Le contrôle interne obligatoire, une bonne idée ?

Les réglementations successives rendent toujours plus de contrôle interne obligatoire. La dernière salve avec Sapin 2, RGPD et devoir de vigilance confirme la tendance. D’où la question : le contrôle interne obligatoire est-il une bonne idée ? Et si oui, pourquoi ne pas obliger toutes les sociétés au-dessus d’un certain seuil à couvrir tous leurs risques, comme c’est déjà le cas dans la réglementation bancaire ?

HAUSSE DU NIVEAU DE CONTRÔLE

Il y a deux façons de voir la question. La première consiste à voir les progrès suscités par les réglementations de contrôle interne. Qu’il s’agisse de SOX ou de Sapin 2, elles ont obligé les directions générales à s’emparer des sujets et à faire déployer des dispositifs de contrôle. Des standards ont peu à peu émergé, et incontestablement amélioré le niveau de contrôle. Sapin 2 permettra ainsi d’améliorer l’efficacité des dispositifs anti-corruption.

PEUR DU GENDARME OU VERTU DU CONTRÔLE INTERNE ?

L’autre façon de voir est de considérer que ce n’est pas l’obligation de contrôle interne qui fait bouger les choses, mais la peur du gendarme, ou la prise de conscience que certains risques ont augmenté et appellent donc plus de contrôle. L’exemple de Sapin 2 est parlant. Le risque de corruption est récent : il n’était quasiment pas sanctionné avant 2007 et l’application du FCPA par les États-Unis. Il a considérablement augmenté depuis, avec des amendes dépassant régulièrement les 100 MUSD. La probabilité d’être mis en cause a aussi augmenté : la liste des pays « sûrs », c’est-à-dire sans risque que les montages de corruption ne remontent à la surface, s’est considérablement réduite : la Libye, l’Arabie Saoudite, le Brésil, la Chine, viennent ainsi d’envoyer des messages très clairs à ce sujet. C’est surtout cette évolution qui a poussé les directions à mettre en place des dispositifs anti-corruption, le rapport Risque/ Opportunité ayant complètement changé ces dernières années.

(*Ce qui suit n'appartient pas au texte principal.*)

-- ==== Sys2Proof/Machine/Operands.lean ====
section
/-! DEFINITION. What the part reads: frames and their payloads (R39, R183), order entries (R181) and guarded entries
(R139, R182). -/

namespace Sys2Proof.Machine

/-! ### Frame kinds (R183) -/

namespace Kind
def status : Byte := 0x01
def sightTag : Byte := 0x02
def sightPlate : Byte := 0x03
def presence : Byte := 0x04
def bayTag : Byte := 0x05
def meter : Byte := 0x06
def level : Byte := 0x07
def sample : Byte := 0x08
def pumpDone : Byte := 0x09
def hold : Byte := 0x21
def go : Byte := 0x22
def raise : Byte := 0x23
def sign : Byte := 0x24
def stageStart : Byte := 0x25
def stageStop : Byte := 0x26
def pumpRun : Byte := 0x27
end Kind

/-- The kind is an inbound kind of the port's role (R38, R39 test 2). -/
def kindValid (p : PortId) (k : Byte) : Bool :=
  k == Kind.status
    || (if p.val ≤ 1 then k == Kind.sightTag || k == Kind.sightPlate
        else if p.val ≤ 9 then k == Kind.presence || k == Kind.bayTag || k == Kind.meter
        else k == Kind.level || k == Kind.sample || k == Kind.pumpDone)

/-- The payload length is one the kind allows (R39 test 3). -/
def lengthValid (k : Byte) (n : Nat) : Bool :=
  if k == Kind.sightPlate then 2 ≤ n && n ≤ 11
  else if k == Kind.status then n == 2
  else if k == Kind.presence then n == 1
  else if k == Kind.sightTag || k == Kind.bayTag then n == 8
  else if k == Kind.meter || k == Kind.level then n == 5
  else if k == Kind.sample then n == 4
  else k == Kind.pumpDone && n == 3

/-- The four tests of R39. -/
def goodFrame (p : PortId) (f : Frame) : Bool :=
  f.check == frameCheck f.kind f.payload && kindValid p f.kind && lengthValid f.kind f.payload.length
    && (f.kind != Kind.status || field 0 1 f.payload == p.val)

/-- The station state a STATUS carries: a code outside 1 to 3 is recorded as FAULTED (R179). -/
def stationOf (payload : List Byte) : StationState :=
  if field 1 1 payload = 1 then .normal else if field 1 1 payload = 2 then .local else .faulted

/-- A tag identity in a payload (R183). -/
def tagOf (payload : List Byte) : Tag := BitVec.ofNat 64 (field 0 8 payload)

/-- A character of a plate: A to Z or 0 to 9 (R179). -/
def plateChar (b : Byte) : Bool :=
  (0x41 ≤ b.toNat && b.toNat ≤ 0x5A) || (0x30 ≤ b.toNat && b.toNat ≤ 0x39)

/-! ### Order entries (R181) -/

/-- The order kind, byte 0. -/
def orderKind (entry : List Byte) : Nat := field 0 1 entry

/-- A 16-bit argument. -/
def arg16 (off : Nat) (entry : List Byte) : Nat := field off 2 entry

/-- An optional 16-bit argument: absent when it holds 0xFFFF (R181). -/
def optArg (off : Nat) (entry : List Byte) : Option Nat :=
  if field off 2 entry = 0xFFFF then none else some (field off 2 entry)

/-- The 32-bit argument at 16. -/
def arg32 (entry : List Byte) : Nat := field 16 4 entry

/-- A number as a slot, a bay, an account, a port, when it is in range. -/
def slotOf (n : Nat) : Option Slot := if h : n < 64 then some ⟨n, h⟩ else none
def bayOf (n : Nat) : Option BayId := if h : n < 8 then some ⟨n, h⟩ else none
def accountOf (n : Nat) : Option AccountId := if h : n < 256 then some ⟨n, h⟩ else none
def portOf (n : Nat) : Option PortId := if h : n < 11 then some ⟨n, h⟩ else none
def tankOf (n : Nat) : Option TankId := if h : n < 4 then some ⟨n, h⟩ else none

/-! ### Guarded entries (R139, R182) -/

/-- Reasons for rejecting an entry, in code order (R148, R179). -/
inductive EntryReason where
  | invalid | field | noIdentity | duplicate | missing | referenced | openVisit
  deriving DecidableEq, Repr

def EntryReason.code : EntryReason → Nat
  | .invalid => 1 | .field => 2 | .noIdentity => 3 | .duplicate => 4 | .missing => 5 | .referenced => 6
  | .openVisit => 7

/-- Bytes in an entry, entries in a table (section 8.1). -/
def TableId.entrySize : TableId → Nat
  | .vehicles => 32 | .accounts => 32 | .programmes => 128 | .tariffs => 128
def TableId.size : TableId → Nat
  | .vehicles => Config.vehicleTableSize | .accounts => Config.accountTableSize
  | .programmes => Config.programmeTableSize | .tariffs => Config.tariffTableSize

/-- A table's base (R3). -/
def Bases.table (b : Bases) : TableId → Nat
  | .vehicles => b.vehicles | .accounts => b.accounts | .programmes => b.programmes | .tariffs => b.tariffs

/-- A plate field: the plate it holds, or `none` when a byte after its first zero is not zero, or a character is not one
of a plate's (R139, R179). -/
def plateOf (bs : List Byte) : Option (Option Plate) :=
  let plate := bs.takeWhile (fun b => b != 0)
  let rest := bs.dropWhile (fun b => b != 0)
  if rest.all (fun b => b == 0) && plate.all plateChar then
    some (if plate.isEmpty then none else some plate)
  else none

/-- The sum of an entry's words, mod 2^32 (R141, R148). -/
def checksum (entry : List Byte) : Nat :=
  ((List.range (entry.length / 4)).map (fun i => field (4 * i) 4 entry)).sum % 2 ^ 32

def stageKindOf : Nat → Option StageKind
  | 1 => some .preRinse | 2 => some .foam | 3 => some .brush | 4 => some .rinse
  | 5 => some .finalRinse | 6 => some .dry | _ => none

def waterClassOf : Nat → Option WaterClass
  | 0 => some .none | 1 => some .reclaimOk | 2 => some .freshOnly | _ => none

/-- A stage of a programme entry, within R139's ranges. -/
def stageOf (bs : List Byte) : Option Stage :=
  match stageKindOf (field 0 1 bs), waterClassOf (field 1 1 bs) with
  | some kind, some water =>
    let flow := field 2 2 bs
    let duration := field 4 2 bs
    let rate := field 6 1 bs
    if flow ≤ 400 ∧ 10 ≤ duration ∧ duration ≤ 900 ∧ rate ≤ 20 ∧ (flow = 0 → water = .none) then
      some { kind := kind, water := water, flow := flow, duration := duration, rate := rate }
    else none
  | _, _ => none

/-- The first `n` stages of a programme entry. -/
def stagesOf (entry : List Byte) : Nat → Nat → Option (List Stage)
  | 0, _ => some []
  | n + 1, s =>
    match stageOf (entry.drop (8 + 8 * s)), stagesOf entry n (s + 1) with
    | some x, some xs => some (x :: xs)
    | _, _ => none

def vehicleOf (e : List Byte) : Except EntryReason Vehicle :=
  match plateOf ((e.drop 8).take 10) with
  | none => .error .field
  | some plate =>
    if 15 < field 19 1 e ∨ field 20 1 e < 2 ∨ 9 < field 20 1 e ∨ 1 < field 21 1 e then .error .field
    else if field 0 8 e = 0 ∧ plate = none then .error .noIdentity
    else .ok { tag := BitVec.ofNat 64 (field 0 8 e), plate := plate,
               account := Fin.ofNat 256 (field 18 1 e), programme := field 19 1 e,
               axles := field 20 1 e, barred := field 21 1 e == 1 }

def accountEntryOf (e : List Byte) : Except EntryReason Account :=
  if (e.take 8).all plateChar ∧ field 8 1 e ≤ 7 ∧ field 9 1 e ≤ 1 ∧ field 12 4 e ≤ 2147483647 then
    .ok { haulier := e.take 8, tariff := field 8 1 e, priority := field 9 1 e == 1, limit := field 12 4 e }
  else .error .field

def programmeOf (e : List Byte) : Except EntryReason Programme :=
  if 1 ≤ field 0 1 e ∧ field 0 1 e ≤ 12 then
    match stagesOf e (field 0 1 e) 0 with
    | some stages => .ok { stages := stages }
    | none => .error .field
  else .error .field

def tariffOf (e : List Byte) : Except EntryReason Tariff :=
  let prices := (List.range 16).map (fun p => field (4 + 4 * p) 4 e)
  if field 0 4 e ≤ 1000000 ∧ prices.all (fun x => x ≤ 1000000) ∧ field 68 4 e ≤ 1000000 ∧ field 72 4 e ≤ 1000000
      ∧ field 76 4 e ≤ 1000000 ∧ field 80 4 e ≤ 1000000 ∧ field 84 4 e ≤ 1000000 ∧ field 88 4 e ≤ 100 then
    .ok { gateFee := field 0 4 e, prices := prices, axle := field 68 4 e, fresh := field 72 4 e,
          reclaim := field 76 4 e, detergent := field 80 4 e, unwashed := field 84 4 e,
          abortPercent := field 88 4 e }
  else .error .field

/-- An entry of one of the four tables. -/
inductive Entry where
  | vehicle (x : Vehicle)
  | account (x : Account)
  | programme (x : Programme)
  | tariff (x : Tariff)
  deriving DecidableEq, Repr

/-- The fields of an entry declared present (R139). -/
def entryOf (t : TableId) (e : List Byte) : Except EntryReason Entry :=
  match t with
  | .vehicles => (vehicleOf e).map .vehicle
  | .accounts => (accountEntryOf e).map .account
  | .programmes => (programmeOf e).map .programme
  | .tariffs => (tariffOf e).map .tariff

/-- R139: absent, present with its fields, or rejected. -/
def judgeEntry (t : TableId) (e : List Byte) : Except EntryReason (Option Entry) :=
  let word := field (t.entrySize - 4) 4 e
  if word = 0 then .ok none
  else if word = Config.presentWord then (entryOf t e).map some
  else .error .invalid

end Sys2Proof.Machine
end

RISQUE DE DÉRESPONSABILISATION

Imposer réglementairement le contrôle interne fait courir le risque de mauvais ciblage et de rejet du dispositif. Est-on sûr que l’on n’a pas déployé le contrôle interne sur des zones de risque faible, voire inexistant ? Reprenons l’exemple de Sapin 2 : les milliers de sociétés soumises à la loi vont toutes faire une cartographie des risques et toutes mettre en place des contrôles sur les tiers. Lesquelles présentent objectivement un risque ? Quel est le pourcentage des contrôles qui va effectivement porter sur les zones de risque ? Le danger est que les cas à risque se retrouvent noyés dans la masse, et que le dispositif ne soit vu que comme le énième dispositif de conformité, délégué à une direction Conformité chargée de s’en occuper sans trop déranger ses collègues. Loin de promouvoir le sujet, la réglementation risque donc de le reléguer, alors que le point clef est justement que le message soit porté par la DG.

En une phrase : le contrôle interne est efficace parce qu’on veut le faire, pas parce qu’on doit le faire.